WORK TASK:
The records below should be printed once more, exactly as they appear.

Stored data entries:
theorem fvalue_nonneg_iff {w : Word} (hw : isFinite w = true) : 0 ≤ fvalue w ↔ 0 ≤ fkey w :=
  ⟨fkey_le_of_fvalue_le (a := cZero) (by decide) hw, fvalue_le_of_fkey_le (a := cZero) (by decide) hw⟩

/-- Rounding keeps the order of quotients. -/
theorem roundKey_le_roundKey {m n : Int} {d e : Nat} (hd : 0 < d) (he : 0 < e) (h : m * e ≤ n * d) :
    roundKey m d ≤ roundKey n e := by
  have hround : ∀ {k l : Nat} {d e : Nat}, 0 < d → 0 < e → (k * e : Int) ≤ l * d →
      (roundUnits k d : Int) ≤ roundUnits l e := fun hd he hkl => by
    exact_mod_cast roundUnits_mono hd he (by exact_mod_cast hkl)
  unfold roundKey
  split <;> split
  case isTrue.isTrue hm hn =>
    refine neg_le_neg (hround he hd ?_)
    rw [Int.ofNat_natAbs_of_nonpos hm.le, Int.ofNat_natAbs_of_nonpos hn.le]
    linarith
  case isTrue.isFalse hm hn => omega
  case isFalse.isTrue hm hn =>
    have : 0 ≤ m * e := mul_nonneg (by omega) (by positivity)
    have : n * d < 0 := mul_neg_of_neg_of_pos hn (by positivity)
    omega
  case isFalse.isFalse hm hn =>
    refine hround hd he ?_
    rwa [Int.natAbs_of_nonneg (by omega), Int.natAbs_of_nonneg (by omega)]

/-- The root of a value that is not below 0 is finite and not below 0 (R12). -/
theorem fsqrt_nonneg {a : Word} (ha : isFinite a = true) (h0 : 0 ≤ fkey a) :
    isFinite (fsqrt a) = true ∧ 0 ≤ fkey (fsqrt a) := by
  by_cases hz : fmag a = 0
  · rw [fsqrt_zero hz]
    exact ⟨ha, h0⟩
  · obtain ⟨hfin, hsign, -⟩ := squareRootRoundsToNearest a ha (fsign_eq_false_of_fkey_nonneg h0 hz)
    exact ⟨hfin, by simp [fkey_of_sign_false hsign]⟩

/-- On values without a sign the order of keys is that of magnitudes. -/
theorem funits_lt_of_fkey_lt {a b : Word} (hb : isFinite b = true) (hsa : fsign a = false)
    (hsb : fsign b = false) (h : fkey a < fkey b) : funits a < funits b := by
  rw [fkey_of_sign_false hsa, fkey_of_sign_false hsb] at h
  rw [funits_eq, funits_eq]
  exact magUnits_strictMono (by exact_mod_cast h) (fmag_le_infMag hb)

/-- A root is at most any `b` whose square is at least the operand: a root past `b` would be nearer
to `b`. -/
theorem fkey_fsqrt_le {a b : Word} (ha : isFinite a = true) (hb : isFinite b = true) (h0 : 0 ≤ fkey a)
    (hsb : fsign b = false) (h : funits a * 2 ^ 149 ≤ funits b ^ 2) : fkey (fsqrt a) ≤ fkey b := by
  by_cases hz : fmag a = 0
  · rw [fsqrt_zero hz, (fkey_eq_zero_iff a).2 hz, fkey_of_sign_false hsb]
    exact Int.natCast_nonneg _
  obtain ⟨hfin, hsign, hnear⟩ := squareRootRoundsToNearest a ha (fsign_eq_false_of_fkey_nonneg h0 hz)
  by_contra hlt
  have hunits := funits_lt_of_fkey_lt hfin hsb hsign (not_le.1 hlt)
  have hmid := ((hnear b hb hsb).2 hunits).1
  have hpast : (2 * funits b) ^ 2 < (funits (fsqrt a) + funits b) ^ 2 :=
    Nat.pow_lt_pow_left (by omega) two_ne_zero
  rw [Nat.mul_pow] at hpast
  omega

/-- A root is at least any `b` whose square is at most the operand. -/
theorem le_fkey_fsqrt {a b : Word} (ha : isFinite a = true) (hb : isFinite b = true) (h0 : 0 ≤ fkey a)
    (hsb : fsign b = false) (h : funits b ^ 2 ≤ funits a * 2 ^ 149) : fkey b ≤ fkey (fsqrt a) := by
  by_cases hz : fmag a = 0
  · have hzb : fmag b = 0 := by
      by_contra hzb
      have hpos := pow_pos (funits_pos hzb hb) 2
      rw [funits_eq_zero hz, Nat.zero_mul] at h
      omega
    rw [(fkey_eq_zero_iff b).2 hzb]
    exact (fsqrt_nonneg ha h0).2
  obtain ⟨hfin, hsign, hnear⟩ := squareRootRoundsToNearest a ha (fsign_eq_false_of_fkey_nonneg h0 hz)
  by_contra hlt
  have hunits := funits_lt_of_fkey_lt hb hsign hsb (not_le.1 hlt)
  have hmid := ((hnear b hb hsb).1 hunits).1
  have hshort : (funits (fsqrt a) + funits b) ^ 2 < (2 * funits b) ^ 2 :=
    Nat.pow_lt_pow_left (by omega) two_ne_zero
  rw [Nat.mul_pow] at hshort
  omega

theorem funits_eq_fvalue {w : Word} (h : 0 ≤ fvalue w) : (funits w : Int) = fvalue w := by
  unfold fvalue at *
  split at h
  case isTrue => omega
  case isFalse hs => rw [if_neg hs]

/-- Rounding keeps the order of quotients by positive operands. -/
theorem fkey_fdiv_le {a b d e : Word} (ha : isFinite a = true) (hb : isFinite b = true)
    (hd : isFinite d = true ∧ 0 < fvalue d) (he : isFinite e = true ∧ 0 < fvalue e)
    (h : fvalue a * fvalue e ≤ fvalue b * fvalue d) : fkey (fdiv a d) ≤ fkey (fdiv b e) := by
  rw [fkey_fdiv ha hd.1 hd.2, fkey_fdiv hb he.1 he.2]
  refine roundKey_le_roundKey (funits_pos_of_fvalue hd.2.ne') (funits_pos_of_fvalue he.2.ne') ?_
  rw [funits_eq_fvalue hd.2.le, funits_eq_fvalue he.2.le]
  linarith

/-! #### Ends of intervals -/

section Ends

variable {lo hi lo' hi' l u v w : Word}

EXPECTED OUTPUT:
theorem fvalue_nonneg_iff {w : Word} (hw : isFinite w = true) : 0 ≤ fvalue w ↔ 0 ≤ fkey w :=
  ⟨fkey_le_of_fvalue_le (a := cZero) (by decide) hw, fvalue_le_of_fkey_le (a := cZero) (by decide) hw⟩

/-- Rounding keeps the order of quotients. -/
theorem roundKey_le_roundKey {m n : Int} {d e : Nat} (hd : 0 < d) (he : 0 < e) (h : m * e ≤ n * d) :
    roundKey m d ≤ roundKey n e := by
  have hround : ∀ {k l : Nat} {d e : Nat}, 0 < d → 0 < e → (k * e : Int) ≤ l * d →
      (roundUnits k d : Int) ≤ roundUnits l e := fun hd he hkl => by
    exact_mod_cast roundUnits_mono hd he (by exact_mod_cast hkl)
  unfold roundKey
  split <;> split
  case isTrue.isTrue hm hn =>
    refine neg_le_neg (hround he hd ?_)
    rw [Int.ofNat_natAbs_of_nonpos hm.le, Int.ofNat_natAbs_of_nonpos hn.le]
    linarith
  case isTrue.isFalse hm hn => omega
  case isFalse.isTrue hm hn =>
    have : 0 ≤ m * e := mul_nonneg (by omega) (by positivity)
    have : n * d < 0 := mul_neg_of_neg_of_pos hn (by positivity)
    omega
  case isFalse.isFalse hm hn =>
    refine hround hd he ?_
    rwa [Int.natAbs_of_nonneg (by omega), Int.natAbs_of_nonneg (by omega)]

/-- The root of a value that is not below 0 is finite and not below 0 (R12). -/
theorem fsqrt_nonneg {a : Word} (ha : isFinite a = true) (h0 : 0 ≤ fkey a) :
    isFinite (fsqrt a) = true ∧ 0 ≤ fkey (fsqrt a) := by
  by_cases hz : fmag a = 0
  · rw [fsqrt_zero hz]
    exact ⟨ha, h0⟩
  · obtain ⟨hfin, hsign, -⟩ := squareRootRoundsToNearest a ha (fsign_eq_false_of_fkey_nonneg h0 hz)
    exact ⟨hfin, by simp [fkey_of_sign_false hsign]⟩

/-- On values without a sign the order of keys is that of magnitudes. -/
theorem funits_lt_of_fkey_lt {a b : Word} (hb : isFinite b = true) (hsa : fsign a = false)
    (hsb : fsign b = false) (h : fkey a < fkey b) : funits a < funits b := by
  rw [fkey_of_sign_false hsa, fkey_of_sign_false hsb] at h
  rw [funits_eq, funits_eq]
  exact magUnits_strictMono (by exact_mod_cast h) (fmag_le_infMag hb)

/-- A root is at most any `b` whose square is at least the operand: a root past `b` would be nearer
to `b`. -/
theorem fkey_fsqrt_le {a b : Word} (ha : isFinite a = true) (hb : isFinite b = true) (h0 : 0 ≤ fkey a)
    (hsb : fsign b = false) (h : funits a * 2 ^ 149 ≤ funits b ^ 2) : fkey (fsqrt a) ≤ fkey b := by
  by_cases hz : fmag a = 0
  · rw [fsqrt_zero hz, (fkey_eq_zero_iff a).2 hz, fkey_of_sign_false hsb]
    exact Int.natCast_nonneg _
  obtain ⟨hfin, hsign, hnear⟩ := squareRootRoundsToNearest a ha (fsign_eq_false_of_fkey_nonneg h0 hz)
  by_contra hlt
  have hunits := funits_lt_of_fkey_lt hfin hsb hsign (not_le.1 hlt)
  have hmid := ((hnear b hb hsb).2 hunits).1
  have hpast : (2 * funits b) ^ 2 < (funits (fsqrt a) + funits b) ^ 2 :=
    Nat.pow_lt_pow_left (by omega) two_ne_zero
  rw [Nat.mul_pow] at hpast
  omega

/-- A root is at least any `b` whose square is at most the operand. -/
theorem le_fkey_fsqrt {a b : Word} (ha : isFinite a = true) (hb : isFinite b = true) (h0 : 0 ≤ fkey a)
    (hsb : fsign b = false) (h : funits b ^ 2 ≤ funits a * 2 ^ 149) : fkey b ≤ fkey (fsqrt a) := by
  by_cases hz : fmag a = 0
  · have hzb : fmag b = 0 := by
      by_contra hzb
      have hpos := pow_pos (funits_pos hzb hb) 2
      rw [funits_eq_zero hz, Nat.zero_mul] at h
      omega
    rw [(fkey_eq_zero_iff b).2 hzb]
    exact (fsqrt_nonneg ha h0).2
  obtain ⟨hfin, hsign, hnear⟩ := squareRootRoundsToNearest a ha (fsign_eq_false_of_fkey_nonneg h0 hz)
  by_contra hlt
  have hunits := funits_lt_of_fkey_lt hb hsign hsb (not_le.1 hlt)
  have hmid := ((hnear b hb hsb).1 hunits).1
  have hshort : (funits (fsqrt a) + funits b) ^ 2 < (2 * funits b) ^ 2 :=
    Nat.pow_lt_pow_left (by omega) two_ne_zero
  rw [Nat.mul_pow] at hshort
  omega

theorem funits_eq_fvalue {w : Word} (h : 0 ≤ fvalue w) : (funits w : Int) = fvalue w := by
  unfold fvalue at *
  split at h
  case isTrue => omega
  case isFalse hs => rw [if_neg hs]

/-- Rounding keeps the order of quotients by positive operands. -/
theorem fkey_fdiv_le {a b d e : Word} (ha : isFinite a = true) (hb : isFinite b = true)
    (hd : isFinite d = true ∧ 0 < fvalue d) (he : isFinite e = true ∧ 0 < fvalue e)
    (h : fvalue a * fvalue e ≤ fvalue b * fvalue d) : fkey (fdiv a d) ≤ fkey (fdiv b e) := by
  rw [fkey_fdiv ha hd.1 hd.2, fkey_fdiv hb he.1 he.2]
  refine roundKey_le_roundKey (funits_pos_of_fvalue hd.2.ne') (funits_pos_of_fvalue he.2.ne') ?_
  rw [funits_eq_fvalue hd.2.le, funits_eq_fvalue he.2.le]
  linarith

/-! #### Ends of intervals -/

section Ends

variable {lo hi lo' hi' l u v w : Word}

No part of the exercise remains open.